** Opening Input records block **

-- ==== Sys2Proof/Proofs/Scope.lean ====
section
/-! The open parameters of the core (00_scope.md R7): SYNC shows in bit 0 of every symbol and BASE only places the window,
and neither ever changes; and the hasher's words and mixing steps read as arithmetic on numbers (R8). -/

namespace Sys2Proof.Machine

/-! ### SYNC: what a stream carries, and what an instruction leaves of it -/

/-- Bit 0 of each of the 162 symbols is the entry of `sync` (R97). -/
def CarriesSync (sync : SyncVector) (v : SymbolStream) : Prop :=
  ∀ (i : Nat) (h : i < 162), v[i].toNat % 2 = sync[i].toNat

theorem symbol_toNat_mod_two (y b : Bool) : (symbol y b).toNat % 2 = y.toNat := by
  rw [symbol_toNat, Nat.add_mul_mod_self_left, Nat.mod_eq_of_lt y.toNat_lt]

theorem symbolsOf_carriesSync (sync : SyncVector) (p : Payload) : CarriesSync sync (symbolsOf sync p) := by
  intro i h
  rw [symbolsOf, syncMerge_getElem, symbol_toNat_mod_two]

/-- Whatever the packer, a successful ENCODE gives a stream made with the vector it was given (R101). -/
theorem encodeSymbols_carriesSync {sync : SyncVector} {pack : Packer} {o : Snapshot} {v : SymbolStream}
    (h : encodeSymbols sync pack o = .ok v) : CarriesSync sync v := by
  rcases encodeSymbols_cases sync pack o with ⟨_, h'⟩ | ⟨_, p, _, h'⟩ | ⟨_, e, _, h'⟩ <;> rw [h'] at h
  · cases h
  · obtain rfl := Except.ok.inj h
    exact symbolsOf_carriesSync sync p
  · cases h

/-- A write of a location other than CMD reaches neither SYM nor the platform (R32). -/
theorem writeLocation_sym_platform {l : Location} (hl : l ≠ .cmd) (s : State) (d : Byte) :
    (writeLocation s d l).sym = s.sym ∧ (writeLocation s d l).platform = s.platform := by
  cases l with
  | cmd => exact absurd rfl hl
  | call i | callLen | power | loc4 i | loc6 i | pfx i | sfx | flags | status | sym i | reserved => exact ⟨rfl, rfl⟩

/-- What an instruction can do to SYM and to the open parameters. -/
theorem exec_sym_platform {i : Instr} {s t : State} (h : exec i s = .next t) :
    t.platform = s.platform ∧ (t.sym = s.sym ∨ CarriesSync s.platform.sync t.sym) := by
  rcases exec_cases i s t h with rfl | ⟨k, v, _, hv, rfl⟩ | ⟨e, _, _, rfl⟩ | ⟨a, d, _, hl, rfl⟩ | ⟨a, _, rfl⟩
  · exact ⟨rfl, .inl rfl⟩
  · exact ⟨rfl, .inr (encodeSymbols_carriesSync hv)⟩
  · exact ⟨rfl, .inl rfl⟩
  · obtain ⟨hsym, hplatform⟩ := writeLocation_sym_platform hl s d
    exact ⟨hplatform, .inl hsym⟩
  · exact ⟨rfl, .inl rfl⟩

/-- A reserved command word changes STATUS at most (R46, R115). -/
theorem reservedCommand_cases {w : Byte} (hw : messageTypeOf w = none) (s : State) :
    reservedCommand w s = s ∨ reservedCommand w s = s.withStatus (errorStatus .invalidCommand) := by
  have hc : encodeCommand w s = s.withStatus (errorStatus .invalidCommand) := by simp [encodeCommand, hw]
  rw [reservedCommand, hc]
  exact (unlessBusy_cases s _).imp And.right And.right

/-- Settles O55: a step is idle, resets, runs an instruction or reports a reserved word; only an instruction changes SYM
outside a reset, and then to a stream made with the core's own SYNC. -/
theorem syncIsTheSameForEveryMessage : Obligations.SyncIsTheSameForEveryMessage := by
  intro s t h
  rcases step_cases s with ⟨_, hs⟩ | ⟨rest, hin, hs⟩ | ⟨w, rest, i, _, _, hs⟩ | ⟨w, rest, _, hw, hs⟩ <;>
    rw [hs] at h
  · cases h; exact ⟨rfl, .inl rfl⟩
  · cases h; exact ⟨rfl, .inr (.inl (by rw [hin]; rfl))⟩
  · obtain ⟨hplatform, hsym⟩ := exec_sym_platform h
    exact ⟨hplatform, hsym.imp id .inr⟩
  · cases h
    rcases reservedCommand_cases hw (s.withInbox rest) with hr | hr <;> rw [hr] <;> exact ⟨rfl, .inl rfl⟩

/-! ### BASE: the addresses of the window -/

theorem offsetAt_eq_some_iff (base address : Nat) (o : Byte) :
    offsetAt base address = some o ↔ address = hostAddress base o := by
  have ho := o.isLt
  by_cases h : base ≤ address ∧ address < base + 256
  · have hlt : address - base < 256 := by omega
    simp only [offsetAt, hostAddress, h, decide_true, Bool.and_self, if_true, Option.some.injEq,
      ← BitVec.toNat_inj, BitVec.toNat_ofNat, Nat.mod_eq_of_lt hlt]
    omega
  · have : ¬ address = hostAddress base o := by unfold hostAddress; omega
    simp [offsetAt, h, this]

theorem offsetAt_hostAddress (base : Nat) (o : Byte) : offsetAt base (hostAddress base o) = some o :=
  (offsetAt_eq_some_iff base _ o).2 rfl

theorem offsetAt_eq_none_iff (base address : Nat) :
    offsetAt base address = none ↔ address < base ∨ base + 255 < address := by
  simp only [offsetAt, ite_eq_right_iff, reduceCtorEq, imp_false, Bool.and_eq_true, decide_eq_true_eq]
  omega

** Closing Input records block **

§ Work required
Transcribe the data in full, keeping every detail.

§ Result for this task
-- ==== Sys2Proof/Proofs/Scope.lean ====
section
/-! The open parameters of the core (00_scope.md R7): SYNC shows in bit 0 of every symbol and BASE only places the window,
and neither ever changes; and the hasher's words and mixing steps read as arithmetic on numbers (R8). -/

namespace Sys2Proof.Machine

/-! ### SYNC: what a stream carries, and what an instruction leaves of it -/

/-- Bit 0 of each of the 162 symbols is the entry of `sync` (R97). -/
def CarriesSync (sync : SyncVector) (v : SymbolStream) : Prop :=
  ∀ (i : Nat) (h : i < 162), v[i].toNat % 2 = sync[i].toNat

theorem symbol_toNat_mod_two (y b : Bool) : (symbol y b).toNat % 2 = y.toNat := by
  rw [symbol_toNat, Nat.add_mul_mod_self_left, Nat.mod_eq_of_lt y.toNat_lt]

theorem symbolsOf_carriesSync (sync : SyncVector) (p : Payload) : CarriesSync sync (symbolsOf sync p) := by
  intro i h
  rw [symbolsOf, syncMerge_getElem, symbol_toNat_mod_two]

/-- Whatever the packer, a successful ENCODE gives a stream made with the vector it was given (R101). -/
theorem encodeSymbols_carriesSync {sync : SyncVector} {pack : Packer} {o : Snapshot} {v : SymbolStream}
    (h : encodeSymbols sync pack o = .ok v) : CarriesSync sync v := by
  rcases encodeSymbols_cases sync pack o with ⟨_, h'⟩ | ⟨_, p, _, h'⟩ | ⟨_, e, _, h'⟩ <;> rw [h'] at h
  · cases h
  · obtain rfl := Except.ok.inj h
    exact symbolsOf_carriesSync sync p
  · cases h

/-- A write of a location other than CMD reaches neither SYM nor the platform (R32). -/
theorem writeLocation_sym_platform {l : Location} (hl : l ≠ .cmd) (s : State) (d : Byte) :
    (writeLocation s d l).sym = s.sym ∧ (writeLocation s d l).platform = s.platform := by
  cases l with
  | cmd => exact absurd rfl hl
  | call i | callLen | power | loc4 i | loc6 i | pfx i | sfx | flags | status | sym i | reserved => exact ⟨rfl, rfl⟩

/-- What an instruction can do to SYM and to the open parameters. -/
theorem exec_sym_platform {i : Instr} {s t : State} (h : exec i s = .next t) :
    t.platform = s.platform ∧ (t.sym = s.sym ∨ CarriesSync s.platform.sync t.sym) := by
  rcases exec_cases i s t h with rfl | ⟨k, v, _, hv, rfl⟩ | ⟨e, _, _, rfl⟩ | ⟨a, d, _, hl, rfl⟩ | ⟨a, _, rfl⟩
  · exact ⟨rfl, .inl rfl⟩
  · exact ⟨rfl, .inr (encodeSymbols_carriesSync hv)⟩
  · exact ⟨rfl, .inl rfl⟩
  · obtain ⟨hsym, hplatform⟩ := writeLocation_sym_platform hl s d
    exact ⟨hplatform, .inl hsym⟩
  · exact ⟨rfl, .inl rfl⟩

/-- A reserved command word changes STATUS at most (R46, R115). -/
theorem reservedCommand_cases {w : Byte} (hw : messageTypeOf w = none) (s : State) :
    reservedCommand w s = s ∨ reservedCommand w s = s.withStatus (errorStatus .invalidCommand) := by
  have hc : encodeCommand w s = s.withStatus (errorStatus .invalidCommand) := by simp [encodeCommand, hw]
  rw [reservedCommand, hc]
  exact (unlessBusy_cases s _).imp And.right And.right

/-- Settles O55: a step is idle, resets, runs an instruction or reports a reserved word; only an instruction changes SYM
outside a reset, and then to a stream made with the core's own SYNC. -/
theorem syncIsTheSameForEveryMessage : Obligations.SyncIsTheSameForEveryMessage := by
  intro s t h
  rcases step_cases s with ⟨_, hs⟩ | ⟨rest, hin, hs⟩ | ⟨w, rest, i, _, _, hs⟩ | ⟨w, rest, _, hw, hs⟩ <;>
    rw [hs] at h
  · cases h; exact ⟨rfl, .inl rfl⟩
  · cases h; exact ⟨rfl, .inr (.inl (by rw [hin]; rfl))⟩
  · obtain ⟨hplatform, hsym⟩ := exec_sym_platform h
    exact ⟨hplatform, hsym.imp id .inr⟩
  · cases h
    rcases reservedCommand_cases hw (s.withInbox rest) with hr | hr <;> rw [hr] <;> exact ⟨rfl, .inl rfl⟩

/-! ### BASE: the addresses of the window -/

theorem offsetAt_eq_some_iff (base address : Nat) (o : Byte) :
    offsetAt base address = some o ↔ address = hostAddress base o := by
  have ho := o.isLt
  by_cases h : base ≤ address ∧ address < base + 256
  · have hlt : address - base < 256 := by omega
    simp only [offsetAt, hostAddress, h, decide_true, Bool.and_self, if_true, Option.some.injEq,
      ← BitVec.toNat_inj, BitVec.toNat_ofNat, Nat.mod_eq_of_lt hlt]
    omega
  · have : ¬ address = hostAddress base o := by unfold hostAddress; omega
    simp [offsetAt, h, this]

theorem offsetAt_hostAddress (base : Nat) (o : Byte) : offsetAt base (hostAddress base o) = some o :=
  (offsetAt_eq_some_iff base _ o).2 rfl

theorem offsetAt_eq_none_iff (base address : Nat) :
    offsetAt base address = none ↔ address < base ∨ base + 255 < address := by
  simp only [offsetAt, ite_eq_right_iff, reduceCtorEq, imp_false, Bool.and_eq_true, decide_eq_true_eq]
  omega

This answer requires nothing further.